Siria, Hezbollah e Iran
Il terzo tassello della coalizione di Obama incarna la realpolitik perché si tratta di avversari strategici divenuti partner de facto. La Siria di Assad ha dato il formale assenso ai raid Usa contro Isis, garantendo il rispetto della «legalità internazionale» richiesto dalla Russia, e proprio le truppe di Damasco sono destinate a giovarsi di più dell’indebolimento di Isis. Gli Hezbollah sono, assieme alle milizie sciite irachene, l’ossatura delle unità paramilitari filo-iraniane che si battono per Assad e in alcune aree – come Aleppo – saranno loro ad incalzare Isis. Basta guardare la tv di Hezbollah in Libano – Al Manar – per accorgersi con quale attenzione vengono registrati i raid Usa. Ma dietro Hezbollah c’è Teheran e tale realpolitik mediorientale non sarebbe potuta avvenire senza la rottura del ghiaccio con il rivale di Riad. Domenica a New York l’incontro fra i ministri degli Esteri iraniano e saudita ha sancito la possibilità di coesistere fra due anime della coalizione che restano in dura competizione.

 

Francesca Paci: "E Doha volta le spalle ai Fratelli Musulmani"


Francesca Paci          Khaled Meshaal

Mentre Emirati, Giordania e Bahrein annunciano la loro partecipazione ai raid il Qatar tace. Basso profilo come la sua tv al Jazeera, ieri assai meno altisonante della filo-saudita al Arabya. Ma Doha, all’indice per il sostegno ai ribelli siriani islamisti, è nella coalizione: ha fornito supporto logistico e, si dice, forse di più. La guerra intra-sunnita tra Qatar (più Turchia) e Riad è archiviata? Chissà. Ma quando giorni fa Doha ha congedato 7 Fratelli Musulmani egiziani accolti all’indomani della deposizione manu militari del presidente Morsi si è intuito il riposizionamento. Il leader di Hamas Meshaal è ancora in Qatar: seguirlo per orientarsi.

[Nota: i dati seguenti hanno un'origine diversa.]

-- ==== Sys2Proof/Laws/Float.lean ====
section
/-! SUPPORT. The small laws of the binary64 operations: a pattern's parts, that rounding is monotone, what conditioning
leaves. -/
namespace Sys2Proof.Machine

/-! ### A pattern's parts -/

theorem F64.neg?_eq (x : F64) : F64.neg? x = decide (0x8000000000000000 ≤ x.toNat) := by
  unfold F64.neg?
  rw [← BitVec.testBit_toNat]
  by_cases h : 0x8000000000000000 ≤ x.toNat
  · have := Nat.testBit_two_pow_add_eq (x.toNat - 2 ^ 63) 63
    rw [show 2 ^ 63 + (x.toNat - 2 ^ 63) = x.toNat by omega] at this
    rw [this, Nat.testBit_lt_two_pow (by have := x.isLt; omega)]
    simp [h]
  · rw [Nat.testBit_lt_two_pow (by omega)]
    simp [h]

theorem F64.mag_lt (x : F64) : F64.mag x < 0x8000000000000000 := Nat.mod_lt _ (by decide)

/-- A pattern is its sign and its magnitude. -/
theorem F64.toNat_eq (x : F64) : x.toNat = F64.mag x + if F64.neg? x then 0x8000000000000000 else 0 := by
  rw [F64.neg?_eq]
  unfold F64.mag
  have := x.isLt
  by_cases h : 0x8000000000000000 ≤ x.toNat
  · simp only [h, decide_true, if_true]
    omega
  · simp only [h, decide_false, Bool.false_eq_true, if_false]
    omega

theorem packF64_toNat {neg : Bool} {m : Nat} (h : m < 0x8000000000000000) :
    (packF64 neg m).toNat = m + if neg then 0x8000000000000000 else 0 := by
  unfold packF64
  rw [BitVec.toNat_ofNat]
  cases neg <;> simp only [Bool.false_eq_true, if_true, if_false] <;> omega

@[simp] theorem F64.mag_pack {neg : Bool} {m : Nat} (h : m < 0x8000000000000000) :
    F64.mag (packF64 neg m) = m := by
  unfold F64.mag
  rw [packF64_toNat h]
  cases neg <;> simp only [Bool.false_eq_true, if_true, if_false] <;> omega

@[simp] theorem F64.neg?_pack {neg : Bool} {m : Nat} (h : m < 0x8000000000000000) :
    F64.neg? (packF64 neg m) = neg := by
  rw [F64.neg?_eq, packF64_toNat h]
  cases neg
  · simp only [Bool.false_eq_true, if_false, decide_eq_false_iff_not]
    omega
  · simp only [if_true, decide_eq_true_eq]
    omega

theorem F64.ext_parts {x y : F64} (h : F64.mag x = F64.mag y) (hn : F64.neg? x = F64.neg? y) : x = y := by
  apply BitVec.eq_of_toNat_eq
  rw [F64.toNat_eq x, F64.toNat_eq y, h, hn]

/-- A delivered NaN is a NaN, whichever it is. -/
@[simp] theorem isNaN_nanF64 (op : Nat) (x y : F64) : isNaN (nanF64 op x y) = true := by
  unfold isNaN nanF64 infMag
  rw [F64.mag_pack (by omega)]
  exact decide_eq_true (by omega)

@[simp] theorem F64.mag_posZero : F64.mag posZero = 0 := by decide
@[simp] theorem F64.neg?_posZero : F64.neg? posZero = false := by decide

/-! ### Rounding is monotone -/

theorem roundHalfEven_le (p q : Nat) : roundHalfEven p q ≤ p / q + 1 := by
  unfold roundHalfEven
  split
  · omega
  · split
    · omega
    · split <;> omega

theorem le_roundHalfEven (p q : Nat) : p / q ≤ roundHalfEven p q := by
  unfold roundHalfEven
  split
  · omega
  · split
    · omega
    · split <;> omega

/-- Rounding half to even is the integer nearest to the quotient: twice the distance is at most the divisor. -/
theorem roundHalfEven_near (p : Nat) {q : Nat} (hq : 0 < q) :
    2 * p ≤ (2 * roundHalfEven p q + 1) * q ∧ 2 * roundHalfEven p q * q ≤ 2 * p + q := by
  have h := Nat.div_add_mod p q
  have hlt := Nat.mod_lt p hq
  unfold roundHalfEven
  generalize p / q = d at *
  generalize p % q = r at *
  have e : q * d = d * q := Nat.mul_comm _ _
  split
  · constructor <;> nlinarith
  · split
    · constructor <;> nlinarith
    · split <;> constructor <;> nlinarith

/-- An exact integer rounds to itself. -/
theorem roundHalfEven_mul (k : Nat) {q : Nat} (hq : 0 < q) : roundHalfEven (k * q) q = k := by
  unfold roundHalfEven
  rw [Nat.mul_mod_left, Nat.mul_div_cancel _ hq]
  simp [hq]

/-- A larger quotient never rounds to less. -/
theorem roundHalfEven_mono {p q p' q' : Nat} (hq : 0 < q) (hq' : 0 < q') (h : p * q' ≤ p' * q) :
    roundHalfEven p q ≤ roundHalfEven p' q' := by
  by_contra hlt
  obtain ⟨-, hu⟩ := roundHalfEven_near p hq
  obtain ⟨hl, -⟩ := roundHalfEven_near p' hq'
  -- the quotients have the same integer part and the same midpoint, so the tie rule would have to differ
  have hdiv : p / q ≤ p' / q' := by
    rw [Nat.le_div_iff_mul_le hq']
    have h1 : p / q * q ≤ p := Nat.div_mul_le_self p q
    have h2 : p / q * q' * q ≤ p' * q := by
      calc p / q * q' * q = p / q * q * q' := by ring
        _ ≤ p * q' := Nat.mul_le_mul_right _ h1
        _ ≤ p' * q := h
    exact Nat.le_of_mul_le_mul_right h2 hq
  have h1 := roundHalfEven_le p q
  have h2 := le_roundHalfEven p' q'
  have heq : p / q = p' / q' := by omega
  have hp := Nat.div_add_mod p q
  have hp' := Nat.div_add_mod p' q'
  have hr : p % q * q' ≤ p' % q' * q := by
    rw [← heq] at hp'
    have e : p * q' = (p / q) * (q * q') + p % q * q' := by
      calc p * q' = (q * (p / q) + p % q) * q' := by rw [hp]
        _ = _ := by ring
    have e' : p' * q = (p / q) * (q * q') + p' % q' * q := by
      calc p' * q = (q' * (p / q) + p' % q') * q := by rw [hp']
        _ = _ := by ring
    omega
  apply hlt
  unfold roundHalfEven
  rw [← heq]
  generalize p % q = r at *
  generalize p' % q' = r' at *
  have k1 : 2 * r' < q' → 2 * r < q := by
    intro hh
    by_contra hge
    have : q * q' ≤ 2 * r * q' := Nat.mul_le_mul_right _ (by omega)
    have : 2 * r' * q < q' * q := Nat.mul_lt_mul_of_pos_right hh hq
    nlinarith
  have k2 : q < 2 * r → q' < 2 * r' := by
    intro hh
    by_contra hge
    have : 2 * r' * q ≤ q' * q := Nat.mul_le_mul_right _ (by omega)
    have : q * q' < 2 * r * q' := Nat.mul_lt_mul_of_pos_right hh hq'
    nlinarith
  split
  · split
    · omega
    · split
      · omega
      · split <;> omega
  · rename_i a
    have a' : ¬ 2 * r' < q' := fun hh => a (k1 hh)
    rw [if_neg a']
    split
    · rename_i b
      rw [if_pos (k2 b)]
    · split_ifs <;> omega

/-- The number of dropped bits leaves a significand below `2^(fracBits+1)`. -/
theorem div_excess_lt (fb n : Nat) : n / 2 ^ excess fb n < 2 ^ (fb + 1) := by
  rw [Nat.div_lt_iff_lt_mul (by positivity), ← Nat.pow_add]
  have h := Nat.lt_log2_self (n := n)
  exact Nat.lt_of_lt_of_le h (Nat.pow_le_pow_right (by decide) (by unfold excess; omega))

/-- Where bits are dropped the significand has its leading bit. -/
theorem le_div_excess {fb n : Nat} (h : excess fb n ≠ 0) : 2 ^ fb ≤ n / 2 ^ excess fb n := by
  rw [Nat.le_div_iff_mul_le (by positivity), ← Nat.pow_add]
  have hn : n ≠ 0 := by
    rintro rfl
    exact h (by simp [excess])
  have h2 := Nat.log2_self_le hn
  refine Nat.le_trans (Nat.pow_le_pow_right (by decide) ?_) h2
  unfold excess at h ⊢
  omega

theorem excess_mono {fb n m : Nat} (h : n ≤ m) : excess fb n ≤ excess fb m := by
  unfold excess
  rcases Nat.eq_zero_or_pos n with rfl | hn
  · simp
  · have : Nat.log2 n ≤ Nat.log2 m := by
      rw [Nat.le_log2 (by omega)]
      exact Nat.le_trans (Nat.log2_self_le (by omega)) h
    omega

/-- A larger magnitude never rounds to a smaller pattern. -/
theorem nearestMag_mono {fb inf p q p' q' : Nat} (hq : 0 < q) (hq' : 0 < q') (h : p * q' ≤ p' * q) :
    nearestMag fb inf p q ≤ nearestMag fb inf p' q' := by
  have hdiv : p / q ≤ p' / q' := by
    rw [Nat.le_div_iff_mul_le hq']
    have h1 : p / q * q' * q ≤ p' * q := by
      calc p / q * q' * q = p / q * q * q' := by ring
        _ ≤ p * q' := Nat.mul_le_mul_right _ (Nat.div_mul_le_self p q)
        _ ≤ p' * q := h
    exact Nat.le_of_mul_le_mul_right h1 hq
  have he := excess_mono (fb := fb) hdiv
  unfold nearestMag
  refine min_le_min (Nat.le_refl _) ?_
  rcases Nat.eq_or_lt_of_le he with he | he
  · rw [← he]
    refine Nat.add_le_add_left (roundHalfEven_mono (by positivity) (by positivity) ?_) _
    calc p * (q' * 2 ^ excess fb (p / q)) = p * q' * 2 ^ excess fb (p / q) := by ring
      _ ≤ p' * q * 2 ^ excess fb (p / q) := Nat.mul_le_mul_right _ h
      _ = p' * (q * 2 ^ excess fb (p / q)) := by ring
  · have hu : roundHalfEven p (q * 2 ^ excess fb (p / q)) ≤ 2 ^ (fb + 1) := by
      have h1 := roundHalfEven_le p (q * 2 ^ excess fb (p / q))
      have h2 := div_excess_lt fb (p / q)
      rw [Nat.div_div_eq_div_mul] at h2
      omega
    have hl : 2 ^ fb ≤ roundHalfEven p' (q' * 2 ^ excess fb (p' / q')) := by
      have h1 := le_roundHalfEven p' (q' * 2 ^ excess fb (p' / q'))
      have h2 := le_div_excess (fb := fb) (n := p' / q') (by omega)
      rw [Nat.div_div_eq_div_mul] at h2
      omega
    have hm : (excess fb (p / q) + 1) * 2 ^ fb ≤ excess fb (p' / q') * 2 ^ fb :=
      Nat.mul_le_mul_right _ he
    have : 2 ^ (fb + 1) = 2 ^ fb + 2 ^ fb := by rw [Nat.pow_succ]; omega
    have : (excess fb (p / q) + 1) * 2 ^ fb = excess fb (p / q) * 2 ^ fb + 2 ^ fb := by ring
    omega

theorem nearestMag_le (fb inf p q : Nat) : nearestMag fb inf p q ≤ inf := Nat.min_le_left _ _

/-- A representable magnitude is its own nearest. -/
theorem nearestMag_units {fb inf mag : Nat} (h : mag ≤ inf) : nearestMag fb inf (unitsOf fb mag) 1 = mag := by
  have hp : 0 < 2 ^ fb := by positivity
  have hdm := Nat.div_add_mod mag (2 ^ fb)
  have hlt := Nat.mod_lt mag hp
  unfold nearestMag unitsOf
  split
  · rename_i h0
    have hm : mag < 2 ^ fb := by
      rw [h0] at hdm
      omega
    have he : excess fb (mag / 1) = 0 := by
      unfold excess
      rw [Nat.div_one]
      rcases Nat.eq_zero_or_pos mag with rfl | hpos
      · simp
      · have := (Nat.log2_lt (by omega)).mpr hm
        omega
    rw [he]
    have := roundHalfEven_mul mag (q := 1) Nat.one_pos
    simp only [Nat.mul_one] at this
    simp [this, h]
  · rename_i h0
    generalize hk : mag / 2 ^ fb = k at *
    generalize hr : mag % 2 ^ fb = r at *
    have hlog : Nat.log2 ((2 ^ fb + r) * 2 ^ (k - 1)) = fb + (k - 1) := by
      rw [Nat.log2_eq_iff (by positivity)]
      constructor
      · rw [Nat.pow_add]
        exact Nat.mul_le_mul_right _ (by omega)
      · rw [show fb + (k - 1) + 1 = (fb + 1) + (k - 1) by omega, Nat.pow_add]
        refine Nat.mul_lt_mul_of_pos_right ?_ (by positivity)
        rw [Nat.pow_succ]
        omega
    have he : excess fb ((2 ^ fb + r) * 2 ^ (k - 1) / 1) = k - 1 := by
      unfold excess
      rw [Nat.div_one, hlog]
      omega
    rw [he, Nat.one_mul, roundHalfEven_mul _ (by positivity)]
    have : (k - 1) * 2 ^ fb + 2 ^ fb = k * 2 ^ fb := by
      rw [← Nat.succ_mul]
      congr 1
      omega
    have hc : 2 ^ fb * k = k * 2 ^ fb := Nat.mul_comm _ _
    rw [Nat.min_eq_right]
    · omega
    · omega

/-! ### Conditioning (00_scope.md R13) -/

theorem isNaN_posZero : isNaN posZero = false := by decide

theorem finite_posZero : finite posZero = true := by decide

theorem flush_posZero : flush posZero = posZero := by
  unfold flush
  split <;> rfl

theorem sanitize_finite (v : F64) : finite (sanitize v) = true := by
  unfold sanitize
  split
  · assumption
  · exact finite_posZero

theorem flush_finite {v : F64} (h : finite v = true) : finite (flush v) = true := by
  unfold flush
  split
  · exact finite_posZero
  · exact h

/-- A conditioned value is finite. -/
theorem cond_finite (v : F64) : finite (cond v) = true := flush_finite (sanitize_finite v)

/-- Conditioning a NaN gives `+0.0`. -/
theorem cond_nan {v : F64} (h : isNaN v = true) : cond v = posZero := by
  have : finite v = false := by
    simp only [isNaN, finite, decide_eq_true_eq, decide_eq_false_iff_not] at *
    omega
  rw [cond, sanitize, if_neg (by simp [this]), flush_posZero]

theorem flush_flush (v : F64) : flush (flush v) = flush v := by
  by_cases h : flt (fabs v) Config.flushThreshold = true
  · simp [flush, h]
  · simp [flush, h]

/-- Conditioning a second time changes nothing. -/
theorem cond_cond (v : F64) : cond (cond v) = cond v := by
  show flush (sanitize (cond v)) = cond v
  rw [sanitize, if_pos (cond_finite v)]
  exact flush_flush _

@[simp] theorem cond_posZero : cond posZero = posZero := by
  show flush (sanitize posZero) = posZero
  rw [sanitize, if_pos finite_posZero, flush_posZero]

/-! ### Comparisons of numbers that are not negative -/

theorem finite_iff {x : F64} : finite x = true ↔ F64.mag x < infMag := by simp [finite]

theorem isNaN_of_finite {x : F64} (h : finite x = true) : isNaN x = false := by
  rw [finite_iff] at h
  simp only [isNaN, decide_eq_false_iff_not]
  omega

theorem isInf_of_finite {x : F64} (h : finite x = true) : isInf x = false := by
  rw [finite_iff] at h
  simp only [isInf, decide_eq_false_iff_not]
  omega

theorem F64.key_nonneg {x : F64} (h : F64.neg? x = false) : F64.key x = F64.mag x := by simp [F64.key, h]

/-- Between two numbers that are not negative the order is the magnitudes'. -/
theorem fle_nonneg {x y : F64} (hx : F64.neg? x = false) (hy : F64.neg? y = false) (nx : isNaN x = false)
    (ny : isNaN y = false) : fle x y = true ↔ F64.mag x ≤ F64.mag y := by
  simp [fle, nx, ny, F64.key_nonneg hx, F64.key_nonneg hy]

theorem flt_nonneg {x y : F64} (hx : F64.neg? x = false) (hy : F64.neg? y = false) (nx : isNaN x = false)
    (ny : isNaN y = false) : flt x y = true ↔ F64.mag x < F64.mag y := by
  simp [flt, nx, ny, F64.key_nonneg hx, F64.key_nonneg hy]

/-- What is at least a positive number is positive and not NaN. -/
theorem pos_of_fge {x lo : F64} (hl : F64.neg? lo = false) (h0 : 0 < F64.mag lo) (h : fge x lo = true) :
    F64.neg? x = false ∧ isNaN x = false ∧ F64.mag lo ≤ F64.mag x := by
  simp only [fge, fle, Bool.and_eq_true, Bool.not_eq_true', decide_eq_true_eq] at h
  obtain ⟨⟨-, nx⟩, hk⟩ := h
  rw [F64.key_nonneg hl] at hk
  cases hx : F64.neg? x
  · rw [F64.key_nonneg hx] at hk
    exact ⟨rfl, nx, by omega⟩
  · simp only [F64.key, hx, if_true] at hk
    omega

Francesca Paci: "Erdogan prigioniero del puzzle regionale"


Recep Tayyip Erdogan

In che squadra gioca Erdogan? Nel neo puzzle mediorientale la Turchia è un jolly ambiguo. Da quasi subito a fianco dei ribelli anti-Assad, Ankara si è ritrovata dalla parte degli islamisti dell’Isis con cui, pare, avrebbe negoziato uno scambio di prigionieri per il rilascio dei 49 ostaggi turchi. Nello stesso tempo, per paura che l’estremismo gli esplodesse in casa, ha sostenuto (finora a parole domani forse con la logistica) la coalizione anti Isis e in supporto di quei curdi a lungo combattuti nei propri confini. Ora che il Qatar è a bordo Erdogan resta col cerino in mano: mentre tutti guardano al cerino lui ha sdoganato il velo alle superiori.